What does the data analytics partnership with Team DSM involve?
In essence, it is very simple: if you can generate better insights with data analysis, you can also take better decisions about the game plan. During the race, but also beforehand. In this data & analytics partnership, Team DSM and KPMG will be working together in order to generate even better insights in professional cycling.
Of course, cycling teams were using plans long before advanced data analysis was possible. But without input from data analysis, coaches and team leaders were forced to draw mainly on their experience and intuition when implementing those plans. With the right data, you can critically challenge those ‘gut feelings’ and – at least as importantly – have the right conversation about the best approach among professionals.
The use of data makes decisions at all levels more objective and better. From deciding which races a top cyclist should choose this year in view of their qualities, the course and other factors to choosing the best moment to attack during a stage.

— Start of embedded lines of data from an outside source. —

/-- The CRC stands behind the payload, high byte first (R84). -/
theorem build_getD_crc (c : Byte) {p : List Byte} {n : Nat} (hn : p.length = n) :
    (build c p).getD (6 + n) 0 ++ (build c p).getD (7 + n) 0 = crc16 (crcCovered c p) := by
  have hhi : (build c p).getD (6 + n) 0 = hi16 (crc16 (crcCovered c p)) := by
    rw [build_getD_after_command, List.getD_append_right _ _ _ _ hn.le, hn, Nat.sub_self]
    rfl
  have hlo : (build c p).getD (7 + n) 0 = lo16 (crc16 (crcCovered c p)) := by
    rw [show 7 + n = 6 + (n + 1) by omega, build_getD_after_command, List.getD_append_right _ _ _ _ (by omega), hn,
      Nat.add_sub_cancel_left]
    rfl
  rw [hhi, hlo]
  exact join16_hi_lo _

/-- Settles O28. -/
theorem parseOfBuildGivesTheFrameBack : Obligations.ParseOfBuildGivesTheFrameBack :=
  fun c _ hp => parse_build c hp

/-- Settles O29: the candidate is the magic, what the CRC covers, the two received bytes and what follows. -/
theorem parseComparesTheReceivedCrc : Obligations.ParseComparesTheReceivedCrc :=
  fun c _ extra hi lo hp => parse_candidate c hp hi lo extra

/-- The four tests of R140, in the parser's order. -/
theorem parse_eq_malformed_iff (buf : List Byte) :
    parse buf = .malformed ↔
      buf.length < 8 ∨ buf.take 4 ≠ magic ∨ (buf.getD 4 0).toNat < 3 ∨ buf.length < (buf.getD 4 0).toNat + 5 := by
  unfold parse
  dsimp only
  split_ifs with hshort hmagic hsmall hlarge
  · exact iff_of_true rfl (.inl hshort)
  · exact iff_of_true rfl (.inr (.inl hmagic))
  · exact iff_of_true rfl (.inr (.inr (.inl hsmall)))
  · exact iff_of_true rfl (.inr (.inr (.inr (by omega))))
  · refine iff_of_false not_false ?_
    rintro (h | h | h | h)
    · exact hshort h
    · exact hmagic h
    · exact hsmall h
    · omega

/-- Settles O30. -/
theorem parseRejectsExactlyTheMalformed : Obligations.ParseRejectsExactlyTheMalformed :=
  parse_eq_malformed_iff

theorem length_of_parse_frame {buf : List Byte} {c : Byte} {p : List Byte} {v : Bool} (h : parse buf = .frame c p v) :
    8 ≤ buf.length := by
  by_contra hshort
  rw [(parse_eq_malformed_iff buf).2 (.inl (Nat.not_le.1 hshort))] at h
  cases h

/-! ### `FRM.BUILD` -/

/-- With a payload that fits, only `TXBUF`, `TXLEN` and `ERR` are written (R136). -/
theorem State.buildFrame_eq_with (c : Byte) {s : State} (hp : s.pLen.toNat ≤ 252) :
    s.buildFrame c = { s with mem := (s.buildFrame c).mem, txLen := (s.buildFrame c).txLen, err := .ok } := by
  rw [State.buildFrame_short c s hp]
  rfl

theorem State.buildFrame_txLen_toNat (c : Byte) {s : State} (hp : s.pLen.toNat ≤ 252) :
    (s.buildFrame c).txLen.toNat = s.pLen.toNat + 8 := by
  rw [State.buildFrame_short c s hp]
  exact Nat.mod_eq_of_lt (by omega)

theorem State.buildFrame_txbuf (c : Byte) {s : State} (hp : s.pLen.toNat ≤ 252) {i : Nat} (hi : i < s.pLen.toNat + 8) :
    (s.buildFrame c).txbuf i = (build c (s.pbufBytes s.pLen.toNat)).getD i 0 := by
  rw [State.buildFrame_short c s hp]
  exact memRead_writeBytes_in _ _ _ _ (by simpa using hi)

/-- Bytes beyond the frame keep what they held (R136). -/
theorem State.buildFrame_mem_beyond (c : Byte) {s : State} (hp : s.pLen.toNat ≤ 252) {a : Nat}
    (ha : a < 0x200 ∨ 0x200 + s.pLen.toNat + 8 ≤ a) : memRead (s.buildFrame c).mem a = memRead s.mem a := by
  rw [State.buildFrame_short c s hp]
  refine memRead_writeBytes_out _ _ _ _ ?_
  rw [build_length, pbufBytes_length]
  exact ha

theorem State.buildFrame_txbuf_payload (c : Byte) {s : State} (hp : s.pLen.toNat ≤ 252) {i : Nat}
    (hi : i < s.pLen.toNat) : (s.buildFrame c).txbuf (6 + i) = s.pbuf i := by
  rw [State.buildFrame_txbuf c hp (by omega), build_getD_payload c (by simpa using hi)]
  exact memReadBytes_getD _ _ _ _ hi

theorem crcCovered_pbufBytes (c : Byte) (s : State) (n : Nat) :
    crcCovered c (s.pbufBytes n) = BitVec.ofNat 8 (n + 3) :: c :: s.pbufBytes n := by
  rw [crcCovered, pbufBytes_length]

theorem State.buildFrame_txbuf_crc (c : Byte) {s : State} (hp : s.pLen.toNat ≤ 252) :
    (s.buildFrame c).txbuf (6 + s.pLen.toNat) ++ (s.buildFrame c).txbuf (7 + s.pLen.toNat) =
      crc16 (crcCovered c (s.pbufBytes s.pLen.toNat)) := by
  rw [State.buildFrame_txbuf c hp (by omega), State.buildFrame_txbuf c hp (by omega)]
  exact build_getD_crc c (pbufBytes_length s _)

theorem decode_frmBuild (c : Byte) : decode (.word ((0x60 : Byte) ++ c)) = .frmBuild c := by
  have hfields : ((0x60 : Byte) ++ c : Half) = (0x6 : BitVec 4) ++ ((0 : BitVec 4) ++ c) :=
    BitVec.append_assoc (x₁ := 0x6#4) (x₂ := 0#4)
  rw [hfields]
  exact decode_encode (i := .frmBuild c) rfl
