-- ==== Sys2Proof/Machine/Packet.lean ====
section
/-! DEFINITION. The packet classifier and field extractor (44_packet_classifier.md), and the rows of the PID space: each
places its record of `S.BYTES` on the packet output and writes no register (R114, R98). -/

namespace Sys2Proof.Machine

/-- The 11 bits `{B[3][2:0], B[2]}`: the frame number of an SOF, `addrendp` of a token (R56, R57). -/
def field11 (b2 b3 : Byte) : BitVec 11 := (b3.setWidth 11 &&& 0x7#11) <<< 8 ||| b2.setWidth 11

/-- `crc5_received = (B[3] >> 3) & 0x1f` (R56, R57). -/
def crc5Received (b3 : Byte) : BitVec 5 := (b3 >>> 3 &&& 0x1f#8).setWidth 5

/-- `address = B[2] & 0x7f` (R57). -/
def tokenAddress (b2 : Byte) : BitVec 7 := (b2 &&& 0x7f#8).setWidth 7

/-- `endpoint = (B[3] & 0x7) << 1 | (B[2] & 0x80) >> 7` (R57). -/
def tokenEndpoint (b2 b3 : Byte) : BitVec 4 := ((b3 &&& 0x7#8) <<< 1 ||| (b2 &&& 0x80#8) >>> 7).setWidth 4

/-- `crc16_received = B[-1] << 8 | B[-2]` (R58). -/
def crc16Received (last secondLast : Byte) : BitVec 16 := last.setWidth 16 <<< 8 ||| secondLast.setWidth 16

/-- A PID whose fields need four bytes (R115): with fewer, the record is Raw. -/
def needsFour (b : List Byte) (rec : Option Packet) : Packet :=
  if 4 ≤ b.length then rec.getD (.raw b) else .raw b

/-- `SOF_REC(B)` (R116). -/
def sofRec (order : Crc5Order) (b : List Byte) : Option Packet := do
  let b2 ← memRead b 2
  let b3 ← memRead b 3
  let fn := field11 b2 b3
  let rx := crc5Received b3
  some (.sof fn rx (crc5Matches order fn rx) b)

/-- `TOKEN_REC(B, k)` (R117). -/
def tokenRec (order : Crc5Order) (k : TokenKind) (b : List Byte) : Option Packet := do
  let b2 ← memRead b 2
  let b3 ← memRead b 3
  let rx := crc5Received b3
  some (.token k (tokenAddress b2) (tokenEndpoint b2 b3) rx (crc5Matches order (field11 b2 b3) rx) b)

/-- `DATA_REC(B, k)` (R121). -/
def dataRec (k : DataPid) (b : List Byte) : Option Packet := do
  let last ← memReadBack b 1
  let secondLast ← memReadBack b 2
  let payload := memSlice b 2
  let rx := crc16Received last secondLast
  some (.data k payload rx (crc16Matches payload rx) b)

/-- SOF (R115, R116). -/
def sofPacket (order : Crc5Order) (b : List Byte) : Packet := needsFour b (sofRec order b)

/-- SETUP, IN, OUT (R115, R117 to R120). -/
def tokenPacket (order : Crc5Order) (k : TokenKind) (b : List Byte) : Packet := needsFour b (tokenRec order k b)

/-- DATA0, DATA1 (R115, R121 to R123). -/
def dataPacket (k : DataPid) (b : List Byte) : Packet := needsFour b (dataRec k b)

/-- ACK, NAK, STALL (R115, R124 to R126): two bytes are needed. -/
def handshakePacket (k : HandshakeKind) (b : List Byte) : Packet :=
  if 2 ≤ b.length then .handshake k b else .raw b

/-- The record of a byte sequence whose PID byte is `pid` (R114). -/
def classifyPid (order : Crc5Order) (pid : Byte) (b : List Byte) : Packet :=
  if pid = 0xa5#8 then sofPacket order b
  else if pid = 0x2d#8 then tokenPacket order .setup b
  else if pid = 0x69#8 then tokenPacket order .inToken b
  else if pid = 0xe1#8 then tokenPacket order .outToken b
  else if pid = 0xc3#8 then dataPacket .data0 b
  else if pid = 0x4b#8 then dataPacket .data1 b
  else if pid = 0xd2#8 then handshakePacket .ack b
  else if pid = 0x5a#8 then handshakePacket .nak b
  else if pid = 0x1e#8 then handshakePacket .stall b
  else .raw b

/-- `CLASSIFY(B)` (R114); it is called only with a PID byte, `B.len >= 2`. -/
def classify (order : Crc5Order) (b : List Byte) : Packet :=
  match memRead b 1 with
  | some pid => classifyPid order pid b
  | none => .raw b

/-- SOF (R116). -/
def execSof (s : State) : Host.Outcome State Fault Refusal :=
  .next (emit (.packet (sofPacket s.cfg.crc5Order s.bytes)) s)

/-- SETUP (R118). -/
def execSetup (s : State) : Host.Outcome State Fault Refusal :=
  .next (emit (.packet (tokenPacket s.cfg.crc5Order .setup s.bytes)) s)

/-- IN (R119). -/
def execIn (s : State) : Host.Outcome State Fault Refusal :=
  .next (emit (.packet (tokenPacket s.cfg.crc5Order .inToken s.bytes)) s)

/-- OUT (R120). -/
def execOut (s : State) : Host.Outcome State Fault Refusal :=
  .next (emit (.packet (tokenPacket s.cfg.crc5Order .outToken s.bytes)) s)

/-- DATA0 (R122). -/
def execData0 (s : State) : Host.Outcome State Fault Refusal :=
  .next (emit (.packet (dataPacket .data0 s.bytes)) s)

/-- DATA1 (R123). -/
def execData1 (s : State) : Host.Outcome State Fault Refusal :=
  .next (emit (.packet (dataPacket .data1 s.bytes)) s)

/-- ACK (R124). -/
def execAck (s : State) : Host.Outcome State Fault Refusal :=
  .next (emit (.packet (handshakePacket .ack s.bytes)) s)

/-- NAK (R125). -/
def execNak (s : State) : Host.Outcome State Fault Refusal :=
  .next (emit (.packet (handshakePacket .nak s.bytes)) s)

/-- STALL (R126). -/
def execStall (s : State) : Host.Outcome State Fault Refusal :=
  .next (emit (.packet (handshakePacket .stall s.bytes)) s)

/-- RAW (R127): whatever the byte and the length. -/
def execRaw (_pid : Byte) (s : State) : Host.Outcome State Fault Refusal :=
  .next (emit (.packet (.raw s.bytes)) s)

end Sys2Proof.Machine
end

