-- ==== Sys2Proof/Machine/Outputs.lean ====
section
/-! DEFINITION. The three strobes of a FEED (60_exceptions.md R155), and the causes of R141 that its records, its SYNC check
and its refusal show. No register holds them. -/

namespace Sys2Proof.Machine

/-- The records that a step from `before` to `after` put on the outputs. -/
def emitted (before after : State) : List (Nat × Output) := after.log.drop before.log.length

/-- The packet strobe of the step (R155). -/
def packetStrobe (before after : State) : Bool :=
  (emitted before after).any fun e => match e.2 with
    | .packet _ => true
    | .diag _ _ => false

/-- The diagnostic strobe of the step (R155). -/
def diagStrobe (before after : State) : Bool :=
  (emitted before after).any fun e => match e.2 with
    | .packet _ => false
    | .diag _ _ => true

/-- The fault indication (R155). -/
def faultIndication (s : State) : Bool := s.fault.isSome

/-- The condition that a packet record shows (R144, R145): a checksum that does not match, or a recognised PID with too few
bytes. -/
def Packet.cause : Packet → Option Cause
  | .raw b => if (memRead b 1).any namedPids.contains then some .malformedPacket else none
  | .sof _ _ ok _ => if ok then none else some .checksumMismatch
  | .token _ _ _ _ ok _ => if ok then none else some .checksumMismatch
  | .data _ _ _ ok _ => if ok then none else some .checksumMismatch
  | .handshake _ _ => none

/-- The condition that SYNC_CHECK meets on the first byte `b` (R143); nothing is output for it. -/
def syncCause (spd : Speed) (b : Byte) : Option Cause :=
  match syncPattern spd with
  | .ok p => if b = p then none else some .syncMismatch
  | .error _ => none

/-- The cause of a refusal (R141, R147). -/
def Refusal.cause : Refusal → Option Cause
  | .reservedHint => some .reservedHint
  | _ => none

/-- The condition that a record shows: an SE1 diagnostic is a SignalFault (R142). -/
def Output.cause : Output → Option Cause
  | .packet p => p.cause
  | .diag .se1Detected _ => some .signalFault

end Sys2Proof.Machine
end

Of course it is beyond dispute that data analysis cannot produce absolute truths. Data analysis improves the chances of success but does not guarantee it. You cannot be sure you will win a race with a particular strategy or develop the perfect one-year plan for a rider so that you know their form will peak at the right moment. But you can improve your chances of taking the best decisions and getting the best possible picture of the opportunities and risks during a race. So you can get a good sense of possible stage scenarios, the opportunities for the team or individual riders and the potential impact of strategic interventions. Always based on the plan.
Using data-generated insights makes decisions more explicit than previously. There are many areas where we can obtain such insights, and we systematically identify opportunities for doing so. Examples of how this benefits Team DSM include:
The ability to determine the optimum weight of a rider – not too heavy for mountain climbs but also not so light that it would compromise power. That also translates to precisely measured quantities (and composition) of food during and after a stage.
We can monitor how much force a rider applies to the pedals, allowing us to optimise energy management along with food and fluid intake during the race. This allows the team to get the maximum out of a rider without pushing too hard.
We can optimise tactics in a team time trial or mass sprint – including the configuration of the riders – by means of a combination of data from the wind tunnel, course information and physical data from riders.
We can optimally adjust the equipment to the rider – for example, the optimum position on the bike: not too hunched because that means a rider cannot deliver sufficient power, not too upright because that is detrimental in terms of aerodynamics.
In the future we will also be able to obtain instant information about the physical performance of riders and weigh that up against their rivals and the course. This will make it possible to take better decisions during the stage itself, or in any event to have the right conversation about what the best decision is
We can ‘map’ the data about riders’ qualities onto the course and the qualities of rivals and so make the best choices about participation in races (and the composition of the team).